WHAT IS EXPECTED ▸
Return exactly the span of lines in the following data that opens with the line containing "else .accepted" and closes with the line containing "else if id /". Include nothing else.

(Saved entries)
________________________

/-- RIDX_WRITE (R355). -/
def State.ridxWrite (s : State) (q : Nat) (t : W32) : State :=
  let r := s.ring q
  let n := t - r.ridx
  if s.qCons q ≠ 7 || n = 0 then s
  else if n.toNat ≤ (r.widx - r.ridx).toNat then s.setRing q { r with ridx := t }
  else s.setRing q { r with rstale := r.rstale + 1 }

/-- A host request to BAR0, BAR2 or BAR4 reaches the SX4: D48 is on, and `PERST_N` does not hold the host port in reset
(R338, R362). -/
def State.hostReaches (s : State) : Bool := s.isOn 48 && !s.power.perstLow

/-- RIDX_WRITE (R355). -/
def execRidxWrite (q : QueueId) (t : W32) (s : State) : Host.Outcome State Fault Refusal :=
  done (if s.hostReaches then s.ridxWrite q t else s)

/-- A host write through a queue's BAR2 page (R112, R341). -/
def execDoorbell (q : QueueId) (offset : Fin 64) (width : Fin 9) (value : W64) (s : State) :
    Host.Outcome State Fault Refusal := done (if s.hostReaches then s.queuePageWrite q offset width value else s)

/-- A write of `HRBASE` or `HRSIZE`: dropped while the queue holds an unended descriptor (R355). -/
def State.ringConfig (s : State) (q : Nat) (r : HostRingReg) (v : W64) : State :=
  if s.qCons q ≠ 7 || decide ((s.queue q).tail ≠ (s.queue q).head) then s
  else
    let k := { s.ring q with widx := 0, ridx := 0 }
    s.setRing q (match r with
      | .base => { k with base := v }
      | .size => { k with size := v })

/-- HOST_RING_CONFIG (R355). -/
def execHostRingConfig (q : QueueId) (r : HostRingReg) (value : W64) (s : State) :
    Host.Outcome State Fault Refusal := done (if s.hostReaches then s.ringConfig q r value else s)

/-! ### Ingest (R343 to R351) -/

/-- Outcomes of a record (Table HP-7). -/
inductive Verdict where
  | accepted
  | late
  | rejected
  deriving DecidableEq, Repr

/-- Code of an outcome in event 0x60. -/
def Verdict.code : Verdict → Nat
  | .accepted => 0
  | .late => 1
  | .rejected => 2

/-- Payload bytes of a frame record. -/
def framePayload (l : List Byte) : Nat := field l 10 2 * formatSize (field l 12 1)

/-- Row 1 of Table HP-7 does not apply. -/
def frameWellFormed (l : List Byte) : Bool :=
  let n := 16 + framePayload l
  decide (field l 0 4 < 2 ^ 25) && decide (field l 13 1 = 0) &&
    decide (1 ≤ field l 12 1) && decide (field l 12 1 ≤ 4) &&
    decide (field l 14 2 = roundUp n 64) && decide (field l 14 2 ≤ 4096) &&
    allZero (slice l n (field l 14 2 - n))

/-- Entries of partition p's frame list for an epoch, once it is set up (R349, R350). -/
def State.listCount (s : State) (p : Nat) (e : BitVec 48) : Nat :=
  if (p, e) ∈ s.host.lists then s.rdNat (memKey 0 (s.listOff p e)) 4 else 0

/-- The cutoff of an epoch on queue q takes effect in this cycle, or should have before it: the Almanac's next entry to
fire is an INGEST_CUTOFF for it (R9). -/
def State.cutDue (s : State) (q ep : Nat) : Bool :=
  match s.nextFiring with
  | some b =>
    let n := b.bits.toNat
    decide (entAction n = 1) && s.takesEffect b && decide (s.almanac.lastFire ≠ some s.cycle) &&
      decide (q ∈ cutoffQueues n) && s.boundFor (entPart n) q 6 && decide (ep ≤ b.epoch.toNat)
  | none => false

/-- Rows 3 to 8 of Table HP-7, with the stream's entry; what they leave is late from the cutoff's cycle on (R9, R346). -/
def State.judgeEntry (s : State) (q : Nat) (l : List Byte) (e : Entry) : Verdict :=
  let ep := field l 4 6
  let opn := (tget s.host.openEpoch q 0).toNat
  if e.life ≠ .banked && e.life ≠ .resident then .rejected
  else if opn < ep then .rejected
  else if ep < opn then .late
  else if (field l 0 4, BitVec.ofNat 48 ep) ∈ s.host.accepted then .rejected
  else if e.look ≠ 0 && decide (framePayload l > e.rsz * 64 - 64) then .rejected
  else if s.listCount (s.qPart q) (BitVec.ofNat 48 ep) ≥ 65535 then .rejected
  else if s.cutDue q ep then .late
  else .accepted

/-- The decision on a record (Table HP-7), or the code of an error response to the table read. -/
def State.judge (s : State) (q : Nat) (l : List Byte) : State × Except Nat Verdict :=
  let id := field l 0 4
  let i := id % 2 ^ 18
  if !frameWellFormed l then (s, .ok .rejected)
  else if id / 2 ^ 18 ≠ s.chip.toNat || !s.inRange (s.qPart q) i then (s, .ok .rejected)
  else if !s.streams.tableSet || s.streams.clearing then (s, .ok .rejected)
  else
    let r := s.mread 13 (s.qWho q) (s.entryAddr i) 32
    match r.2 with
    | .error c => (r.1, .error c)
    | .ok b => (r.1, .ok (r.1.judgeEntry q l (entryOf (leNat b))))

/-- Numbers of free buffers. -/
def State.freeBuffers (s : State) : List Nat :=
  (List.range Config.poolBuffers).filter fun n => s.host.buffers.all fun b => decide (b.number ≠ n)

/-- A free buffer is allocated to a queue and epoch; which one is not stated (DESIGN CHOICE, log 4). -/
def State.takeBuffer (s : State) (q : QueueId) (e : BitVec 48) : State × Option Buffer :=
  let l := s.freeBuffers
  let f := s.fresh
  match l[(Config.freeWord f.2).toNat % l.length]? with
  | none => (s, none)
  | some n =>
    let b : Buffer := { number := n, queue := q, epoch := e, fill := 0 }
    ({ f.1 with host := { f.1.host with buffers := b :: f.1.host.buffers } }, some b)

/-- The buffer that a queue fills for an epoch. -/
def State.currentBuffer (s : State) (q : QueueId) (e : BitVec 48) : Option Buffer :=
  s.host.buffers.find? fun b => decide (b.queue = q) && decide (b.epoch = e)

________________________

TASK RESPONSE ▸
  else .accepted

/-- The decision on a record (Table HP-7), or the code of an error response to the table read. -/
def State.judge (s : State) (q : Nat) (l : List Byte) : State × Except Nat Verdict :=
  let id := field l 0 4
  let i := id % 2 ^ 18
  if !frameWellFormed l then (s, .ok .rejected)
  else if id / 2 ^ 18 ≠ s.chip.toNat || !s.inRange (s.qPart q) i then (s, .ok .rejected)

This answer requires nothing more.